In short, Billy never got his money back. He could find no one willing to do anything to Bishop for him and he didn't have the heart to try and do anything himself. Bishop did indeed get eight packs for the hundred. He broke Playboy Pete off for the role he'd played in the plucking of the cluck, and even chunked Billy a pack for no hard feelings. Billy took it and kept his hard feelings to himself. I don't know who started calling Bishop "Abracadabra" after that, but due to the oft telling and the humor of the story, the nickname stuck.
Everyone began calling him that; everyone that is, but Billy.
And, now Abracadabra had plucked the cluck again, unleashing the suppressed hard feelings. "He wouldn't bless my right hand man so I had to get him," Abracadabra had explained.
Billy is a baker.
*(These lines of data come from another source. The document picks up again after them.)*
-- ==== Sys2Proof/Syntax.lean ====
section
/-! DEFINITION. The commands of the part: one constructor per row of spec/opcode_table.json.

The part fetches no instruction. A command is a host request carried out, a frame or a part of one
that arrives, the taking of a message that one block has sent to another, or a timer that runs out.
A host request's row has no operand: the port carries out the request that waits in its queue (R175).
An event names the unit it acts on. -/

namespace Sys2Proof

/-- A receiver of corridor frames: the host line or a channel (R191). -/
inductive Receiver where
  | host
  | channel (c : Fin 8)
deriving DecidableEq, Repr

/-- A scheme's mode (Table 4-2). -/
inductive Mode where
  | service
  | test
deriving DecidableEq, Repr

/-- A final state of a trip order (Table 6-3). -/
inductive FinalState where
  | confirmed
  | failed
  | withdrawn
  | expired
deriving DecidableEq, Repr

/-- Who sent a rescan request: the Arming Evaluator (R48, R58, R62) or the Action Pool (R84). -/
inductive RescanSource where
  | evaluator
  | pool
deriving DecidableEq, Repr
The bakery is one of the most coveted positions in the kitchen, because sweets are going to sell--FAST! Billy's specialty is oatmeal bars. A simple, but delicious concoction consisting of 10 cups of flour, 10 cups of brown sugar, and ten cups of oatmeal with a sprinkle of baking powder and a stick and a half of boiling butter. You merely mix the ingredients, pack it down in a pan, bake it on 375 for 15-20 minutes, cover it with an icing made from sugar and "Walla!" you’re $20 richer.
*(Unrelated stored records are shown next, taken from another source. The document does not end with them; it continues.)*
-- ==== Sys2Proof/Machine/Ops.lean ====
section
/-! DEFINITION. Shared operations: corridor time, numbered records, messages between blocks, the
Report Queue, and the port's reply order. -/

namespace Sys2Proof.Machine

/-! ## Numbered records -/

/-- Item `i` of a table of optional records; an index outside the table names no record. -/
def rec? {α : Type} {n : Nat} (v : Vector (Option α) n) (i : Nat) : Option α :=
  (v[i]?).join

/-- Item `i` of a table that holds a record for every number. -/
def item {α : Type} {n : Nat} (v : Vector α n) (i : Nat) (d : α) : α :=
  (v[i]?).getD d

/-- The table with item `i` replaced. -/
def put {α : Type} {n : Nat} (v : Vector α n) (i : Nat) (x : α) : Vector α n :=
  v.setIfInBounds i x

/-! ## Corridor time (4.2) -/

/-- Counts of 0.1 ms in a configured time of `ms` milliseconds (4.2, 4.3). -/
def counts (ms : Nat) : Nat := ms * 10

/-- The time `n` counts after `t`, modulo 2^32. -/
def Time.after (t : Time) (n : Nat) : Time := t + BitVec.ofNat 32 n

/-- Counts from `t` to `now`, modulo 2^32. -/
def Time.age (now t : Time) : Nat := (now - t).toNat

/-- Corridor time has reached `t`: a difference is read as the shorter interval (4.2). -/
def Time.reached (now t : Time) : Bool := decide ((now - t).toNat < 2147483648)

/-- Counts that remain until `t`, 0 once it has been reached. -/
def Time.left (now t : Time) : Nat :=
  if Time.reached now t then 0 else (t - now).toNat

/-- Corridor time one count later (4.2). -/
def State.tick (s : State) : State := { s with now := s.now + 1 }

/-! ## Messages between blocks -/

def State.send (s : State) (m : Msg) : State := { s with inflight := s.inflight ++ [m] }

def State.sendAll (s : State) (ms : List Msg) : State := { s with inflight := s.inflight ++ ms }

/-- The messages that satisfy `p` are withdrawn. -/
def State.withdraw (s : State) (p : Msg → Bool) : State :=
  { s with inflight := s.inflight.filter (fun m => !p m) }

/-- Take the oldest message of a lane, if `f` reads it: messages of one lane are taken in the order
sent (log 3). Answers what `f` reads and the state without the message. -/
def State.take {α : Type} (s : State) (lane : Msg → Bool) (f : Msg → Option α) :
    Option (α × State) :=
  match s.inflight.find? lane with
  | none => none
  | some m =>
    match f m with
    | none => none
    | some a => some (a, { s with inflight := s.inflight.eraseP lane })

/-- Take the `k`-th oldest message that `f` reads. -/
def takeNth {α : Type} (f : Msg → Option α) : Nat → List Msg → Option (α × List Msg)
  | _, [] => none
  | k, m :: rest =>
    match f m, k with
    | some a, 0 => some (a, rest)
    | some _, k + 1 => (takeNth f k rest).map (fun r => (r.1, m :: r.2))
    | none, k => (takeNth f k rest).map (fun r => (r.1, m :: r.2))

/-- A message that satisfies `p` has been sent and not yet taken. -/
def State.inFlight (s : State) (p : Msg → Bool) : Bool := s.inflight.any p

/-! ## Report Queue (chapter 10) -/

/-- The EXECUTION class of Table 10-2; every other kind is ROUTINE. -/
def ReportKind.isExecution : ReportKind → Bool
  | .contingencyDetected => true
  | .executionStart => true
  | .orderOutcome => true
  | .executionEnd => true
  | .detectedNotArmed => true
  | .lateTrip => true
  | .engineRestart => true
  | .contingencyUnconfirmed => false
  | .armState => false
  | .selectionChange => false
  | .pointQuality => false
  | .channelState => false
  | .routeChange => false
  | .siteReachability => false
  | .armImageUnconfirmed => false
  | .bankEvent => false
  | .rxOverrun => false

def Report.isExecution (r : Report) : Bool := r.kind.isExecution

/-- The number of ROUTINE records (R184). -/
def ReportQueue.routineCount (q : ReportQueue) : Nat :=
  (q.records.filter (fun r => !r.isExecution)).length

/-- The number of EXECUTION records (R184). -/
def ReportQueue.executionCount (q : ReportQueue) : Nat :=
  (q.records.filter Report.isExecution).length

/-- Admission at the tail with the gap flag of R187. -/
def ReportQueue.admitTail (q : ReportQueue) (r : Report) : ReportQueue :=
  if r.isExecution then
    { q with records := q.records ++ [{ r with gap := q.gapAny }], gapAny := false }
  else
    { records := q.records ++ [{ r with gap := q.gapAny || q.gapRoutine }]
      gapAny := false, gapRoutine := false }

/-- A report is offered: R185 for ROUTINE, R186 for EXECUTION. -/
def ReportQueue.offer (q : ReportQueue) (r : Report) : ReportQueue :=
  if r.isExecution then
    if q.records.length < Config.reportLimit then q.admitTail r
    else if 0 < q.routineCount then
      { (ReportQueue.admitTail
          { q with records := q.records.eraseP (fun x => !x.isExecution) } r) with
        gapRoutine := true }
    else { q with gapAny := true }
  else if q.records.length < Config.reportLimit ∧ q.routineCount < Config.routineLimit then
    q.admitTail r
  else { q with gapAny := true }

/-- A block offers a report to the Report Queue and goes on, whatever the answer (R184). -/
def State.report (s : State) (r : Report) : State := { s with reports := s.reports.offer r }

/-- The five detail words of a report; unused words are 0 (Table 10-1). -/
def detailWords (ws : List Word) : List Word := (ws ++ [0, 0, 0, 0, 0]).take 5

/-- A report to be offered: its gap flag is decided at admission (R187). -/
def mkReport (kind : ReportKind) (test : Bool) (time : Time) (subject : Nat) (details : List Word) :
    Report :=
  ⟨kind, false, test, time, subject, detailWords details⟩

/-- ATTN is asserted while the Report Queue holds a record (R189). -/
def State.attn (s : State) : Bool := !s.reports.records.isEmpty

/-! ## Words of replies and reports (R190, R194, R195) -/

/-- The word of a count or number. A number above 65535 has no word: a free value (log 9). -/
def wordOf (n : Nat) : Word := if n < 65536 then BitVec.ofNat 16 n else Config.wideItem n

/-- The word of a credit or sum in a report, limited to 65535 (R122, R190, Table 11-7). -/
def wordCapped (n : Nat) : Word := BitVec.ofNat 16 (min n 65535)

/-- The word of a signed power quantity (4.1). -/
def wordSigned (v : Int) : Word := BitVec.ofInt 16 v

/-- A corridor time takes two words, the more significant first (R195, 4.6). -/
def wordsTime (t : Time) : List Word := [t.extractLsb' 16 16, t.extractLsb' 0 16]

/-- Two bytes packed into one word. -/
def wordPair (hi lo : Nat) : Word := BitVec.ofNat 16 ((hi % 256) * 256 + lo % 256)

def wordFlag (b : Bool) : Word := if b then 1 else 0

/-- An item that is absent (R194; log 8). -/
def wordAbsent : Word := 0xFFFF

/-- A set of numbers as a bit set (R190, R195). -/
def wordSet (xs : List Nat) : Word := xs.foldl (fun w i => w ||| (1 <<< i)) 0

/-! ## The port's requests and replies (R174 to R176) -/

/-- A reply is formed and joins the transmit order (R177). -/
def State.formReply (s : State) (r : Reply) : State :=
  { s with port := { s.port with replies := s.port.replies ++ [r] } }

/-- The number of immediate refusals that wait or are being transmitted (R173). -/
def Port.refusals (p : Port) : Nat := (p.replies.filter Reply.immediate).length

/-- An immediate refusal is formed, or discarded while two are kept (R173). -/
def State.refuseNow (s : State) (kind tag : Nat) (reason : Reason) : State :=
  if s.port.refusals < Config.refusalLimit then s.formReply ⟨kind, tag, reason, [], true⟩ else s

/-- The oldest entry at `stage` goes on to `next`. -/
def advanceRequest (stage next : RequestStage) : List Request → List Request
  | [] => []
  | r :: rest =>
    if r.stage = stage then { r with stage := next } :: rest
    else r :: advanceRequest stage next rest

/-- The request being carried out completes: its reply is formed (R175, R176). -/
def State.completeRunning (s : State) (reason : Reason) (content : List Word) : State :=
  match s.port.requests.find? (fun r => decide (r.stage = .running)) with
  | none => s
  | some r =>
    { s with port := { s.port with
        requests := advanceRequest .running .replied s.port.requests
        replies := s.port.replies ++ [⟨r.kind, r.tag, reason, content, false⟩] } }

/-! ## Lookups in the active bank -/

def State.schemeDef (s : State) (i : Nat) : Option SchemeDef := rec? s.banks.active.scheme i
def State.actionDef (s : State) (i : Nat) : Option ActionDef := rec? s.banks.active.action i
def State.siteDef (s : State) (i : Nat) : Option SiteDef := rec? s.banks.active.site i
def State.channelDef (s : State) (i : Nat) : Option ChannelDef := rec? s.banks.active.channel i
def State.contingencyDef (s : State) (i : Nat) : Option ContingencyDef :=
  rec? s.banks.active.contingency i
def State.analogDef (s : State) (i : Nat) : Option AnalogDef := rec? s.banks.active.analog i
def State.statusDef (s : State) (i : Nat) : Option StatusDef := rec? s.banks.active.status i

def State.scheme? (s : State) (i : Nat) : Option Scheme := rec? s.evaluator.schemes i
def State.action? (s : State) (i : Nat) : Option Action := rec? s.pool.actions i
def State.exec? (s : State) (i : Nat) : Option Exec := rec? s.dispatcher.execs i
def State.contingency? (s : State) (i : Nat) : Option Contingency := rec? s.detector i
def State.channel (s : State) (i : Nat) : Channel := item s.units.channels i Channel.reset
def State.site (s : State) (i : Nat) : Site := item s.units.sites i Site.reset
def State.link (s : State) (c site : Nat) : Link :=
  item (item s.units.links c (Vector.replicate 16 Link.clear)) site Link.clear

/-! ## Updates of one record -/

def State.setScheme (s : State) (i : Nat) (x : Scheme) : State :=
  { s with evaluator := { s.evaluator with schemes := put s.evaluator.schemes i (some x) } }

def State.setAction (s : State) (i : Nat) (x : Action) : State :=
  { s with pool := { s.pool with actions := put s.pool.actions i (some x) } }

def State.setExec (s : State) (i : Nat) (x : Option Exec) : State :=
  { s with dispatcher := { s.dispatcher with execs := put s.dispatcher.execs i x } }

def State.setContingency (s : State) (i : Nat) (x : Contingency) : State :=
  { s with detector := put s.detector i (some x) }

def State.setChannel (s : State) (i : Nat) (x : Channel) : State :=
  { s with units := { s.units with channels := put s.units.channels i x } }

def State.setSite (s : State) (i : Nat) (x : Site) : State :=
  { s with units := { s.units with sites := put s.units.sites i x } }

def State.setLink (s : State) (c site : Nat) (x : Link) : State :=
  let row := put (item s.units.links c (Vector.replicate 16 Link.clear)) site x
  { s with units := { s.units with links := put s.units.links c row } }

def State.setEngine (s : State) (e : Engine) : State := { s with engine := e }

def State.setImage (s : State) (i : Nat) (x : Image) : State :=
  { s with engine := { s.engine with images := put s.engine.images i x } }

def State.image (s : State) (i : Nat) : Image := item s.engine.images i Image.reset

/-- Orders of the table changed one by one; the table keeps its length and order. -/
def State.mapOrders (s : State) (f : Order → Order) : State :=
  { s with dispatcher := { s.dispatcher with orders := s.dispatcher.orders.map f } }

/-- The order with a serial. -/
def State.order? (s : State) (serial : Nat) : Option Order :=
  s.dispatcher.orders.find? (fun o => o.serial == serial)

end Sys2Proof.Machine
end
Flash loved the delicious treats and wanted Billy to sell him a whole pan for half price. Billy flatly refused. Enter Abracadabra. "Give me $5 and I'ma give you the pan," he'd said. Money exchanged hands that day.
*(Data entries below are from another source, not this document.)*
-- ==== Sys2Proof/Machine/Channels.lean ====
section
/-! DEFINITION. Shared operations of the Channel Units (chapter 7): reports, reachability, routes,
transmit queues, clearing, outcomes and judgement, polling and probes. -/

namespace Sys2Proof.Machine

/-! ## Served sites and parameters -/

/-- A channel serves a site when it is the site's primary or alternate (7.1). -/
def State.serves (s : State) (c site : Nat) : Bool :=
  match s.siteDef site with
  | none => false
  | some d => d.primary == c || d.alternate == some c

/-- The sites a channel serves, in ascending order (R141). -/
def State.served (s : State) (c : Nat) : List Nat := (List.range 16).filter (s.serves c)

/-- The site reply timeout of a channel, in counts. A channel with no definition has none: a free value
(log 40). -/
def State.replyTimeout (s : State) (c : Nat) : Nat :=
  match s.channelDef c with
  | none => Config.strayTimeout s.now
  | some d => counts d.replyTimeout

def relaxedPeriod (p : Option ParamsDef) : Nat := counts ((p.map ParamsDef.relaxedPeriod).getD 0)
def briskPeriod (p : Option ParamsDef) : Nat := counts ((p.map ParamsDef.briskPeriod).getD 0)
def settleCounts (p : Option ParamsDef) : Nat := counts ((p.map ParamsDef.settleTime).getD 0)
def revertCounts (p : Option ParamsDef) : Nat := counts ((p.map ParamsDef.revertDelay).getD 0)

/-- Poll period of a cadence, in counts (R141). -/
def State.pollPeriod (s : State) : Cadence → Nat
  | .relaxed => relaxedPeriod s.banks.active.params
  | .brisk _ _ => briskPeriod s.banks.active.params

/-- ACQUIRING, UP, DEGRADED and DOWN: the states of normal reception and polling (R130, R141). -/
def ChannelState.inService : ChannelState → Bool
  | .disabled => false
  | .acquiring => true
  | .up => true
  | .degraded => true
  | .down => true
  | .loopback => false

/-- UP and DEGRADED carry traffic (R134). -/
def ChannelState.carries : ChannelState → Bool
  | .disabled => false
  | .acquiring => false
  | .up => true
  | .degraded => true
  | .down => false
  | .loopback => false

/-- The states in which the loss time runs (R135). -/
def ChannelState.runsLoss : ChannelState → Bool
  | .disabled => false
  | .acquiring => true
  | .up => true
  | .degraded => true
  | .down => false
  | .loopback => false

/-- Bad count of a quality window (Table 7-4). -/
def badCount (window : List Bool) : Nat := (window.filter (fun good => !good)).length

/-- Outcomes joined to a window, which keeps the last 16 (R132). -/
def pushOutcomes (window outcomes : List Bool) : List Bool :=
  let all := window ++ outcomes
  all.drop (all.length - Config.windowLimit)

/-! ## Codes of reports and replies (Table 11-7, R194) -/

def channelStateCode : ChannelState → Nat
  | .disabled => 1
  | .acquiring => 2
  | .up => 3
  | .degraded => 4
  | .down => 5
  | .loopback => 6

def channelCauseCode : ChannelCause → Nat
  | .acquired => 1
  | .degrade => 2
  | .recover => 3
  | .loss => 4
  | .heard => 5
  | .host => 6
  | .reset => 7
  | .commit => 8

/-- A route with its channel, FFh when there is none (Table 11-7). -/
def routeWord : Route → Word
  | .none => wordPair 0 255
  | .primary c => wordPair 1 c
  | .alternate c => wordPair 2 c

def routeCauseCode : RouteCause → Nat
  | .failover => 1
  | .revert => 2
  | .ret => 3
  | .lost => 4
  | .found => 5
  | .commit => 6

/-! ## Channel state (R129) -/

/-- CHANNEL_STATE report (R129). A change into DOWN gives the bad count of the window as it stands (log 66: DESIGN
CHOICE). -/
def State.reportChannel (s : State) (c : Nat) (old new : ChannelState) (cause : ChannelCause) : State :=
  s.report (mkReport .channelState false s.now c
    [wordPair (channelStateCode old) (channelStateCode new),
      wordPair (badCount (s.channel c).window) (channelCauseCode cause)])

/-- The change from `old` to the channel's present state is reported (R129). -/
def State.noteChannel (s : State) (c : Nat) (old : ChannelState) (cause : ChannelCause) : State :=
  let new := (s.channel c).state
  if old = new then s else s.reportChannel c old new cause

/-! ## Images of frames that are not sent (R97, R138) -/

/-- An image's send is not answered from this moment: the reply timeout of channel `c` starts (R97). -/
def Image.unanswered (now : Time) (timeout : Nat) (i : Image) : Image :=
  match i.conf with
  | .confirmed => i
  | .awaiting n _ => { i with conf := .awaiting n (some (Time.after now timeout)) }
  | .unconfirmed => i

def State.imageUnanswered (s : State) (site c : Nat) : State :=
  s.setImage site ((s.image site).unanswered s.now (s.replyTimeout c))

/-- The owner of a dropped, displaced or removed ROUTINE frame is told (R138). A TRIP frame's loss is
told by a loss notice, a PROBE's by the end of its probe. -/
def State.tellDropped (s : State) (c : Nat) (f : TxFrame) : State :=
  match f with
  | .poll site =>
    let l := s.link c site
    if l.poll = .queued then s.setLink c site { l with poll := .none } else s
  | .trip _ _ _ _ _ _ => s
  | .armSet site version _ =>
    if version = (s.image site).version then s.imageUnanswered site c else s
  | .probe _ => s

/-! ## Transmission (R138 to R140) -/

/-- The frame the transmitter takes: the oldest waiting TRIP, else the oldest ROUTINE (R139). -/
def nextFrame (q : List TxFrame) : Option (TxFrame × List TxFrame) :=
  match q.find? TxFrame.isTrip with
  | some f => some (f, q.eraseP TxFrame.isTrip)
  | none =>
    match q with
    | [] => none
    | f :: rest => some (f, rest)

/-- A POLL frame whose site's poll is no longer the one it was offered for (R139): the poll is not
QUEUED, or a later POLL of the site waits. -/
def State.isOrphan (s : State) (c : Nat) (f : TxFrame) (rest : List TxFrame) : Bool :=
  match f with
  | .poll site => !decide ((s.link c site).poll = .queued) || rest.contains (.poll site)
  | .trip _ _ _ _ _ _ => false
  | .armSet _ _ _ => false
  | .probe _ => false

/-- A probe whose frame's transmission begins (R151). -/
def Probe.begin (f : TxFrame) (p : Probe) : Probe :=
  match f with
  | .probe _ => if p.phase = .queued then { p with phase := .sending } else p
  | .poll _ => p
  | .trip _ _ _ _ _ _ => p
  | .armSet _ _ _ => p

/-- An IDLE transmitter takes the next waiting frame (R139). -/
def State.startTx (s : State) (c : Nat) : State :=
  let ch := s.channel c
  match ch.tx with
  | some _ => s
  | none =>
    match nextFrame ch.queue with
    | none => s
    | some (f, rest) =>
      let seq := (ch.outSeq + 1) % 16
      s.setChannel c { ch with
        queue := rest
        tx := some ⟨f, seq, s.isOrphan c f rest⟩
        outSeq := seq
        probe := ch.probe.map (Probe.begin f) }

/-- An admitted frame joins the queue; an admitted POLL makes its site's poll QUEUED (R138, R141). -/
def State.admitFrame (s : State) (c : Nat) (f : TxFrame) : State :=
  let ch := s.channel c
  let s1 := s.setChannel c { ch with queue := ch.queue ++ [f] }
  let s2 := match f with
    | .poll site => s1.setLink c site { s1.link c site with poll := .queued }
    | .trip _ _ _ _ _ _ => s1
    | .armSet _ _ _ => s1
    | .probe _ => s1
  s2.startTx c

/-- The queue without its most recently admitted ROUTINE frame, and that frame (R138). -/
def displaceRoutine (q : List TxFrame) : Option (TxFrame × List TxFrame) :=
  match q.reverse.find? (fun f => !f.isTrip) with
  | none => none
  | some f => some (f, (q.reverse.eraseP (fun f => !f.isTrip)).reverse)

def TxFrame.isProbe : TxFrame → Bool
  | .probe _ => true
  | .poll _ => false
  | .trip _ _ _ _ _ _ => false
  | .armSet _ _ _ => false

/-- A frame is offered to a channel's queue (R138): the answer is whether it was admitted. The limit of 8 waiting
frames holds in LOOPBACK too, where it is never met (log 48). -/
def State.offer (s : State) (c : Nat) (f : TxFrame) : Bool × State :=
  let ch := s.channel c
  match ch.state with
  | .disabled => (false, s)
  | .loopback =>
    if f.isProbe && decide (ch.queue.length < Config.txLimit) then (true, s.admitFrame c f) else (false, s)
  | _ =>
    if ch.queue.length < Config.txLimit then (true, s.admitFrame c f)
    else if f.isTrip then
      match displaceRoutine ch.queue with
      | none => (false, s)
      | some (g, rest) =>
        (true, ((s.setChannel c { ch with queue := rest }).tellDropped c g).admitFrame c f)
    else (false, s)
The next day, when count time was called and all offenders filed out to the chowhall to be counted, Abracadabra was in the restroom. The bakers went out and he went in. He calmly entered the bakery, went to the back, top racks, where he knew they kept their stash and relieved them of a still warm bake pan of oatmeal bars. He deposited the whole pan in the bottom compartment of the dishwashing machine, then turned it on high so the machine would be hot to the touch.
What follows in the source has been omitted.